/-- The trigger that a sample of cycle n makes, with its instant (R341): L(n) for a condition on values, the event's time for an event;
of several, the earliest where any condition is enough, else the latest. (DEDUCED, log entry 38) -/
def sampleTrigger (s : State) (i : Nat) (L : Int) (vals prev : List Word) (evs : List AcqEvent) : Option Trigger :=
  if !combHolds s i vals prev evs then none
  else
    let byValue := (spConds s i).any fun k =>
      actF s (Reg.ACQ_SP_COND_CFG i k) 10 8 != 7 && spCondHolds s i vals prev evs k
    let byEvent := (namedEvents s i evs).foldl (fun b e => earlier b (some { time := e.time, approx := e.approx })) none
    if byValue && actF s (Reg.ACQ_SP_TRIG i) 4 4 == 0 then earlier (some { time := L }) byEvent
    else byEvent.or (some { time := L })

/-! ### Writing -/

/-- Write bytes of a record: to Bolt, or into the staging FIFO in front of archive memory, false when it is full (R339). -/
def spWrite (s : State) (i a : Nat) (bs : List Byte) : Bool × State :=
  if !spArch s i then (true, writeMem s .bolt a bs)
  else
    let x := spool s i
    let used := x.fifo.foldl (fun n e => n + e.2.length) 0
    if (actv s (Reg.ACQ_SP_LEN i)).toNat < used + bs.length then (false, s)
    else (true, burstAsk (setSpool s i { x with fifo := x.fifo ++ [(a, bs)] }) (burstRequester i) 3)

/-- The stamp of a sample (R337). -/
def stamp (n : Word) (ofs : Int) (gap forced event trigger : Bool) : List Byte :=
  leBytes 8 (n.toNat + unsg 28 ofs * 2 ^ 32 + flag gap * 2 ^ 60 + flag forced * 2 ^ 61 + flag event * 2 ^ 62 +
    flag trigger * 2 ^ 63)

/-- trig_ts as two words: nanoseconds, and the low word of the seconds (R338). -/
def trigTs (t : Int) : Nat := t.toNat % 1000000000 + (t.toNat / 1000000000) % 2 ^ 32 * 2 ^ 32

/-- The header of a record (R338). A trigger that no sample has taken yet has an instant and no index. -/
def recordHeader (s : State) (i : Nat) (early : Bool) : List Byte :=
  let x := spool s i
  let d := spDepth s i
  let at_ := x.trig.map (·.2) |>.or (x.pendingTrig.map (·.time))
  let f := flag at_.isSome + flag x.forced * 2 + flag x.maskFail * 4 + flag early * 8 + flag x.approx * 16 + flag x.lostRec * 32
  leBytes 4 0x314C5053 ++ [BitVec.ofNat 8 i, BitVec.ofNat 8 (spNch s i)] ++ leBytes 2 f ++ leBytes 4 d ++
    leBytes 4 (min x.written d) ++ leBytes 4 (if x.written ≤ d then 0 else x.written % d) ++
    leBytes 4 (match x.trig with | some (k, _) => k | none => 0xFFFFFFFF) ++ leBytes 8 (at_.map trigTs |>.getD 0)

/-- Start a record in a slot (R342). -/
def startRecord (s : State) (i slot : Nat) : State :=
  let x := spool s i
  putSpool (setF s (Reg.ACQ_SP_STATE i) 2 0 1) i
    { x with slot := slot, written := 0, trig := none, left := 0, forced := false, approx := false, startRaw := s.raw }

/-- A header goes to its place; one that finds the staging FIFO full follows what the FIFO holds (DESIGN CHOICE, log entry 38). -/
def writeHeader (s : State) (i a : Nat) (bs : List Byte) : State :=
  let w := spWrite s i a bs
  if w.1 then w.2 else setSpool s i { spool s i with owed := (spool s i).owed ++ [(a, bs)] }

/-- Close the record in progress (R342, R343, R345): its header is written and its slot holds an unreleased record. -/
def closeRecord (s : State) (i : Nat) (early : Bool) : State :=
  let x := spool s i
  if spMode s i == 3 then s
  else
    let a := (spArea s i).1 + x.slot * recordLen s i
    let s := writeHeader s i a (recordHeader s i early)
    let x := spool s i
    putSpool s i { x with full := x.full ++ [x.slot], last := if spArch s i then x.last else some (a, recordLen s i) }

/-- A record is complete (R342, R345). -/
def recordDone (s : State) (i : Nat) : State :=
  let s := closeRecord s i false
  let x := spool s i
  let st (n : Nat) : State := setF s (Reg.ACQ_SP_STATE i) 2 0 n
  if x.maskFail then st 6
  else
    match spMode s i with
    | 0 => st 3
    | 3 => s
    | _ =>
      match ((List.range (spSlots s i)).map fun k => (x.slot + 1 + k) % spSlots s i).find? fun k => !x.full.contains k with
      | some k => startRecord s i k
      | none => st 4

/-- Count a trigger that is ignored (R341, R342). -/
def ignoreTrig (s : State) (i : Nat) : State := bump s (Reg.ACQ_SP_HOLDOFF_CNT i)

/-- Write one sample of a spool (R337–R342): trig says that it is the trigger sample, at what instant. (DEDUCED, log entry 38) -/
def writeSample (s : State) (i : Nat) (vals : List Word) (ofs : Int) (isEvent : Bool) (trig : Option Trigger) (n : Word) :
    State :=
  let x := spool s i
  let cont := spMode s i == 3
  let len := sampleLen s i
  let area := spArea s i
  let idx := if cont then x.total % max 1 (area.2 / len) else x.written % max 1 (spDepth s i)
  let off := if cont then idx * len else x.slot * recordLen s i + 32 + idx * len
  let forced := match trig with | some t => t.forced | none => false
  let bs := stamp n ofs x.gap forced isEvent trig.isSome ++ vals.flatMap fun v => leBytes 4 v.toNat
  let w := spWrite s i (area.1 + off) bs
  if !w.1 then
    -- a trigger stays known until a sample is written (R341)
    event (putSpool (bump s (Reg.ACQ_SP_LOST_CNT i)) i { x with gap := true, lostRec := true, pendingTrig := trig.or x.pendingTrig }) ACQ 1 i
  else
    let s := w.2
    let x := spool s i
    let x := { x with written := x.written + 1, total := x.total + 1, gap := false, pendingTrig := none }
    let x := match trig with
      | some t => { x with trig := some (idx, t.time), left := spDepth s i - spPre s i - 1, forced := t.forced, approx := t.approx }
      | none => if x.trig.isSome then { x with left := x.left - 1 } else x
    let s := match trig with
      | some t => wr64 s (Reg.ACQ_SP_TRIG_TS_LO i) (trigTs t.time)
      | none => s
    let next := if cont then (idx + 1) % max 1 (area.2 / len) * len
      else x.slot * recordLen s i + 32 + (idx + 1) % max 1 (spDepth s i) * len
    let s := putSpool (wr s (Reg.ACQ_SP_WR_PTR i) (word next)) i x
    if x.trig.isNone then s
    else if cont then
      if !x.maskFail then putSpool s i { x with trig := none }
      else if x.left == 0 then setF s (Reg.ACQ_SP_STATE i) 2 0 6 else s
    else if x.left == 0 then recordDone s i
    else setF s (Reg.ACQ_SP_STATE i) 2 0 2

---

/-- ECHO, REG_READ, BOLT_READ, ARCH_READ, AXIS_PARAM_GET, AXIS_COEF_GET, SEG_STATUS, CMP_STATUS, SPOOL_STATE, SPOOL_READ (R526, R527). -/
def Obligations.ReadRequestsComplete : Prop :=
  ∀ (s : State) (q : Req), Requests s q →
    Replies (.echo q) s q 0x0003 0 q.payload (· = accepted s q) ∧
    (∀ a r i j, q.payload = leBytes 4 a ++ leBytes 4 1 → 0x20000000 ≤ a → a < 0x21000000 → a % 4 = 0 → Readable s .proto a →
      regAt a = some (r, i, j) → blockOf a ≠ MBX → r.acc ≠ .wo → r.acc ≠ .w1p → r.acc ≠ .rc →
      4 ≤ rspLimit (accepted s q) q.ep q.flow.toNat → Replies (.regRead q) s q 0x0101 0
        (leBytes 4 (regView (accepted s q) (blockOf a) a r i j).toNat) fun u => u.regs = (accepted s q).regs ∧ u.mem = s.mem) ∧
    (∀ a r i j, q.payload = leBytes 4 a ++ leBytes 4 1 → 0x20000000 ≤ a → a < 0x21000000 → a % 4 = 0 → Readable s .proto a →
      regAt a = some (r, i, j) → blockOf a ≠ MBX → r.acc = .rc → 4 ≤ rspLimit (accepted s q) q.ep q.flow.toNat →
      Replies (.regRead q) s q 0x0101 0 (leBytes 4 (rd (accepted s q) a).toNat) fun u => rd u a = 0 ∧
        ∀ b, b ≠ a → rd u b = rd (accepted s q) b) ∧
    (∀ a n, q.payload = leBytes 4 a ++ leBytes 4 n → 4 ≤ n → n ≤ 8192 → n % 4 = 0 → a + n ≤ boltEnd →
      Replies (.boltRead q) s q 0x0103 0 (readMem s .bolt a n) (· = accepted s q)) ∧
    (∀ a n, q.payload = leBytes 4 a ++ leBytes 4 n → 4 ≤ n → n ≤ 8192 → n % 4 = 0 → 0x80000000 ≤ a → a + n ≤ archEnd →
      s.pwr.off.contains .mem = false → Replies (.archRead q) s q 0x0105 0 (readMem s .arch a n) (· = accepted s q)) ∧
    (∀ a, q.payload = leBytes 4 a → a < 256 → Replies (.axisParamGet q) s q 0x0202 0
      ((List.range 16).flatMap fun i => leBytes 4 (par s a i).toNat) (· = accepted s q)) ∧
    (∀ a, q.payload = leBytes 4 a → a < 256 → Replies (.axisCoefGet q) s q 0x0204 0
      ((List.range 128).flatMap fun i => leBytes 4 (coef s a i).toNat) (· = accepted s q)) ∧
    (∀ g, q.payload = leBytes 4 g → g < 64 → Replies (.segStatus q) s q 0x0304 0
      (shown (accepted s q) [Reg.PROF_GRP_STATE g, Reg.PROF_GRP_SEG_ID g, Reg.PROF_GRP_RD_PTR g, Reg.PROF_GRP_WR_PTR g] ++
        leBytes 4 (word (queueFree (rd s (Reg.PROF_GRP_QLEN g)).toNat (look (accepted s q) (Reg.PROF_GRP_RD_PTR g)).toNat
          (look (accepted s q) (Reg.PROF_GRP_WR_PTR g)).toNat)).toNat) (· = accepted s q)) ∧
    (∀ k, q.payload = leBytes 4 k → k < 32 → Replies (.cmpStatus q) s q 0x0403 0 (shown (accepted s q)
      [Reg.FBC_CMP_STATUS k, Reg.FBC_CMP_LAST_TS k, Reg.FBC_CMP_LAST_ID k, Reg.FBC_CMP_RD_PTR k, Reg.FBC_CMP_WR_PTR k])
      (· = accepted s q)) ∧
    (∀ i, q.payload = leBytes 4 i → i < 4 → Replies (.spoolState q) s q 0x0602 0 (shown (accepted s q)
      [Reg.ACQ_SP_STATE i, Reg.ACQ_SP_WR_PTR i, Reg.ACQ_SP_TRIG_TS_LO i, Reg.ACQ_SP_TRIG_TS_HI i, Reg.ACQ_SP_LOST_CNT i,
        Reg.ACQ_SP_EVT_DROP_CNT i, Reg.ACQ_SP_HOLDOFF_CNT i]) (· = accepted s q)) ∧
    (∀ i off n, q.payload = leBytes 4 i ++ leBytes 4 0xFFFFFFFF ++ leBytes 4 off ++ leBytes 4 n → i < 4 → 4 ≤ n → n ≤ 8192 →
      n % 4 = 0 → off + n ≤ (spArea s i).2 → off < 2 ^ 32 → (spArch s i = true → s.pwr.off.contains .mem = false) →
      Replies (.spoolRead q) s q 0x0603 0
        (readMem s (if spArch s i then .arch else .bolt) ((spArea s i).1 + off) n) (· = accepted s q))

_Assignment_
When a line of the entries above contains the word "spWrite", include it in a tally, then give that tally alone.

_Task result_
3